Abstract
Genome-wide RNA expression profiling has yielded tumor subtypes with strong predictive or prognostic value for a wide variety of cancers. Recently, for breast cancer two RNA expression classifiers have been adopted by the World Health Organization (WHO) and approved by the Food and Drug Administration (FDA). Also on the basis of DNA copy number profiles, tumor subtypes with different prognosis have been described, but have not yet led to clinical implementation. The genomic revolution caused by next generation sequencing of DNA samples presents additional mutation, balanced translocations, single-nucleotide polymorphisms (SNP), and copy neutral loss of heterozygosity data simultaneously. We foresee a further boost of the potential of DNA profiling in the clinic when these multidimensional DNA factors will be implemented. Here we evaluate the current stratification power with DNA copy numbers.
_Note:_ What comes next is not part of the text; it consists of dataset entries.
-- ==== Sys2Proof/Machine/FlashOps.lean ====
section
/-! DEFINITION. Dispatch of the operation codes of R93: reads, programs, erases, suspends, resumes, features, calibration steps. -/

namespace Sys2Proof.Machine

/-- The rates of R59 in MT/s, lowest first; the index is the RATE encoding. -/
def rates : List Nat := [1600, 2000, 2400, 2800, 3200, 3600]

/-- RATE encoding of a rate. -/
def rateCode (r : Nat) : Nat := (rates.findIdx? (· == r)).getD 5

namespace State

/-- Puts a routine into a die's context, parked at its entry, so that its first leg can run (R93, R94, R96). A routine already there is kept aside. -/
def dispatchTo (s : State) (d op i : Nat) (a : OpArg) : State :=
  s.modDie d fun x => { x with
    others := (if x.ctx.active then [x.ctx] else []) ++ x.others
    ctx := { active := true, op := op, desc := i, arg := a, resume := s.descField i 0 13, parked := true, startTick := s.flash.tick } }

/-- Dispatches an operation of the die's set where its entry is VALID. -/
def dispatchOp (s : State) (d op : Nat) (a : OpArg) : State :=
  match s.descOf (s.die d).dispatchSet op with
  | some i => s.dispatchTo d op i a
  | none => s

/-- The die's set holds a VALID entry for the operation. -/
def hasOp (s : State) (d op : Nat) : Bool := (s.descOf (s.die d).dispatchSet op).isSome

/-- The die can be worked at all: identified, not isolated, its box runs. -/
def dieReady (s : State) (d : Nat) : Bool :=
  s.boxRuns (chOf d) && (s.die d).present && (s.die d).isol == 0

/-- The channel's box runs and is between legs (R82). -/
def boxFree (s : State) (ch : Nat) : Bool := s.boxRuns ch && !s.flag (Reg.SB_SEQ_STAT_IN_LEG ch)

/-- A command sequence outside the classes has a place: one of the window's while the Timetable plans (R31); before that, at boot, always. -/
def seqPlace (s : State) (ch : Nat) : Bool := !s.flag Reg.TT_CTRL_ENABLE || decide (0 < (s.box ch).cur.window)
/-- It takes its place. -/
def takeSeq (s : State) (ch : Nat) : State := if s.flag Reg.TT_CTRL_ENABLE then s.takePlace ch else s

/-- Runs the routine of an operation code of the die's set as one leg (R93). -/
def runOp (s : State) (d op : Nat) (env : LegEnv) : State := s.runChain d [.service op] env

/-- A Stopping or Goods start on the die is open to the Timetable in this tick: planning is on, no Express read for the die was pending at the last cutoff (R38), no calibration hold (R72), a window place is left for the class (R34). -/
def lowerStart (s : State) (d : Nat) (c : TClass) : Bool :=
  s.dieReady d && s.flag Reg.TT_CTRL_ENABLE && !s.flushing && !s.expressAhead d && !(s.ceCal (chOf d) (ceOf d)).hold &&
    placeFree (s.box (chOf d)).cur c

/-- The copies out of a superblock's position run in the Stopping class: it has lost the die or a program there (R155, R157, R169). -/
def stoppingMove (s : State) (d : Nat) (a : OpArg) : Bool :=
  match ((planesOf a.planes).head?).bind fun p => (s.blockInfo (blockNo d p a.block)).serial with
  | none => false
  | some n =>
    (s.media.groupsSt.any fun g => g.2.queue.contains (1, n) || (g.2.victim == some n && g.2.source == 1)) ||
      s.media.moves.any fun q => q.1 == n && (s.sb n).any fun b => b.dies[q.2]? == some d

/-- What a read is made for allows it now (R154, R177, R179, R182): a patrol sample that is due; slot (p + q) mod 4 of a closed superblock for a verification sample; a tracking sense, -2 to 2, of a block and page that wait for one; a page of a block with a check queued. -/
def whyOk (s : State) (d : Nat) (a : OpArg) : Bool :=
  (planesOf a.planes).all fun p =>
    let bn := blockNo d p a.block
    let slots := (List.range 4).filter fun k => a.slots / 2 ^ k % 2 == 1
    match a.why with
    | .patrol => slots.all fun k => s.media.due.contains (mkLoc d p a.block a.page k)
    | .verify => slots == [(a.page + p) % 4] && ((s.blockInfo bn).serial.bind s.sb).any (·.state == .closed)
    | .tracking j => s.media.trackDue.contains (bn, a.page) && decide (-2 ≤ j ∧ j ≤ 2)
    | .check => (s.blockInfo bn).check
    | _ => true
In a training and validation approach using data of 400 published breast cancer samples, we show that a DNA copy number classifier accurately classifies RNA expression subtypes. We consider this an important step forward for clinical implementation of genomic subtyping using DNA and discuss the extra dimensions upcoming techniques will bring to the DNA palette. Clin Cancer Res; 17(15); 4959–64. ©2011 AACR.
Distinct DNA copy number profiles have been described for a wide variety of malignancies. Several copy number subtypes have different prognostic or predictive value, of which some were validated in independent data sets. DNA is inherently stable and can be obtained from routinely collected archival material, which makes DNA attractive for diagnostic purposes. Here we evaluate the current stratification power of DNA copy numbers. Therefore, we use samples previously classified using expression array analysis. DNA copy numbers allow accurate subtype classification. With the additional dimensions, like balanced translocations, mutation and loss-of-heterozygosity detection, next generation sequencing brings to DNA profiling, the expectations are high for DNA diagnostics and personalized treatment.
Introduction
Personalized treatment is dependent on biomarkers or molecular profiles with strong prognostic or predictive value. Classically morphologic features are used in the pathology laboratory, but metabolites, proteins, DNA, RNA, noncoding RNA, epigenetic features could be a valuable contribution. Whether used separately or in combination, accuracy, reproducibility, and robustness are the most important characteristics to warrant clinical implementation (1). If high-throughput and genome-wide techniques yield subtypes with strong predictive or prognostic value, faster, less invasive, and more cost effective procedures, such as real-time-PCR, multiplex ligation-dependent probe amplification (MLPA), immunohistochemistry, or (molecular) imaging may be implemented in the clinic. Of all genome-wide high throughput techniques, gene-expression profiles have the strongest prognostic value in a wide variety of malignancies, i.e., leukemias and bladder, breast, esophageal, non-small cell lung, and head and neck cancers (2). Two breast-cancer expression signatures, MammaPrint and Oncotype DX, are adapted by the FDA or are in clinical trial (phase III) for outcome prediction validation (3). This rather low number of expression signatures introduced into the clinic reflect hurdles in validation, implementation, standardization, and definitions of cancer subtypes (4).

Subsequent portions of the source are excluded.